In Illinois, corn dough reached 56 percent, compared to the five-year average of 57 percent. Corn dented reached 1 percent, compared to the five-year average of seven percent. Corn condition was rated five percent very poor, to eight percent excellent.
Soybeans blooming reached 93 percent, compared to the five-year average of 87 percent. Soybeans setting pods reached 73 percent, compared to the five-year average of 62 percent. Soybean condition was rated four percent very poor, to 10 percent excellent.
In Michigan, widespread rains over the reporting weekend benefited crops going into grain fill, said Marlo Johnson, USDA Great Lakes Regional Office director. As Michigan corn and soybeans began to fill ears and pods, the week ending Aug. 6, farmers were happy for the slow soaking rains received on Saturday night (Aug. 5) and Sunday after an otherwise dry week.
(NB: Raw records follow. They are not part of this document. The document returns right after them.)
-- ==== Sys2Proof/Tests/Slice0.lean ====
section
/-! SUPPORT. Small tests, each one step on a small state, with the expected values of spec/95_test_vectors.md; and for every
obligation with hypotheses a witness that meets them, each clause at a boundary of its range. -/

namespace Sys2Proof.Tests

open Sys2Proof Sys2Proof.Machine Host

/-! ### Small states -/

/-- From reset, with an entropy of `len` bits in ENT. -/
def withEntropy (len : Nat) (ws : List Word) : State :=
  { State.reset with entLen := BitVec.ofNat 16 len, ent := tabulate 8 fun i => ws.getD i 0 }

/-- From reset, with a word count and word indices. -/
def withIndices (w : Nat) (xs : List Nat) : State :=
  { State.reset with wordCount := BitVec.ofNat 5 w, idx := tabulate 24 fun i => BitVec.ofNat 11 (xs.getD i 0) }

/-- From reset, with a die-roll session of `target` bits and `accepted` rolls, all of them accepted. -/
def withDice (target accepted : Nat) (badRoll : Bool) (acc : BitVec 256) : State :=
  { State.reset with
    diceState := ⟨true, badRoll, BitVec.ofNat 9 target⟩
    diceCount := ⟨BitVec.ofNat 16 accepted, BitVec.ofNat 16 accepted⟩
    acc := acc }

/-- From reset, with a command word in flight. -/
def busyWith (c : Word) : State := State.reset.issue c

/-- The next state of an outcome, if it has one. -/
def nextOf : Outcome State Fault Refusal → Option State
  | .next t => some t
  | _ => none

theorem next_of_nextOf {o : Outcome State Fault Refusal} {t : State} (h : nextOf o = some t) : o = .next t := by
  cases o <;> cases h; rfl

/-- The state a command completes in (the state itself where it stops, which none does). -/
def after (i : Instr) (s : State) : State := (nextOf (exec i s)).getD s

theorem exec_after (i : Instr) (s : State) : exec i s = .next (after i s) := by
  obtain ⟨code, u, h, -⟩ := exec_completes i s
  rw [after, h]; rfl

/-- The indices of the mnemonic of 128 zero bits (95 section 2.2). -/
def zeroMnemonic : List Nat := [0, 0, 0, 0, 0, 0, 0, 0, 0, 0, 0, 3]

/-! ### Well-formedness (R81) -/

theorem test_wellFormed_refuses_pos : ¬ WellFormed (.slice 512 1) := by decide

theorem test_wellFormed_refuses_width_zero : ¬ WellFormed (.slice 0 0) := by decide

theorem test_wellFormed_refuses_width_large : ¬ WellFormed (.slice 0 17) := by decide

theorem test_wellFormed_refuses_start : ¬ WellFormed (.diceStart 65536) := by decide

theorem test_wellFormed_refuses_face : ¬ WellFormed (.diceRoll 8) := by decide

theorem test_wellFormed_refuses_minRolls : ¬ WellFormed (.diceMinRolls 65536) := by decide

/-! ### Decoding, words written out bit by bit from the formats of R81 -/

theorem test_decode_nop : decode 0b00000000000000000000000000000000 = .ok .nop := by decide

theorem test_decode_checksum : decode 0b00000000000000000000000000000001 = .ok .checksum := by decide

theorem test_decode_validate : decode 0b00000000000000000000000000000010 = .ok .validate := by decide

theorem test_decode_encode : decode 0b00000000000000000000000000000011 = .ok .encode := by decide

theorem test_decode_decode : decode 0b00000000000000000000000000000100 = .ok .decode := by decide

/-- RSV 00000000000, WM1 1010, POS 001111001, OP 00000101. -/
theorem test_decode_slice : decode 0b00000000000101000111100100000101 = .ok (.slice 121 11) := by decide

/-- RSV 00000000, N 0000000100000000, OP 00010000. -/
theorem test_decode_diceStart : decode 0b00000000000000010000000000010000 = .ok (.diceStart 256) := by decide

/-- RSV 000000000000000000000, FACE 110, OP 00010001. -/
theorem test_decode_diceRoll : decode 0b00000000000000000000011000010001 = .ok (.diceRoll 6) := by decide

theorem test_decode_diceFinish : decode 0b00000000000000000000000000010010 = .ok .diceFinish := by decide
Wheat harvest was wrapping up, and hay producers who were recovering from the dry June welcomed the rains. In the Southeast, tart cherry harvest continued at some locations, but was mostly done for the season. Peach harvest continued, with blueberry u-picks having remained open, and growers with blackberries starting direct sales.
In Ohio, warm and dry conditions dominated across the state, said State Statistician Ben Torrance. While crop condition ratings improved, crop progress for corn and soybeans remained near or behind the five-year average for the majority of the state.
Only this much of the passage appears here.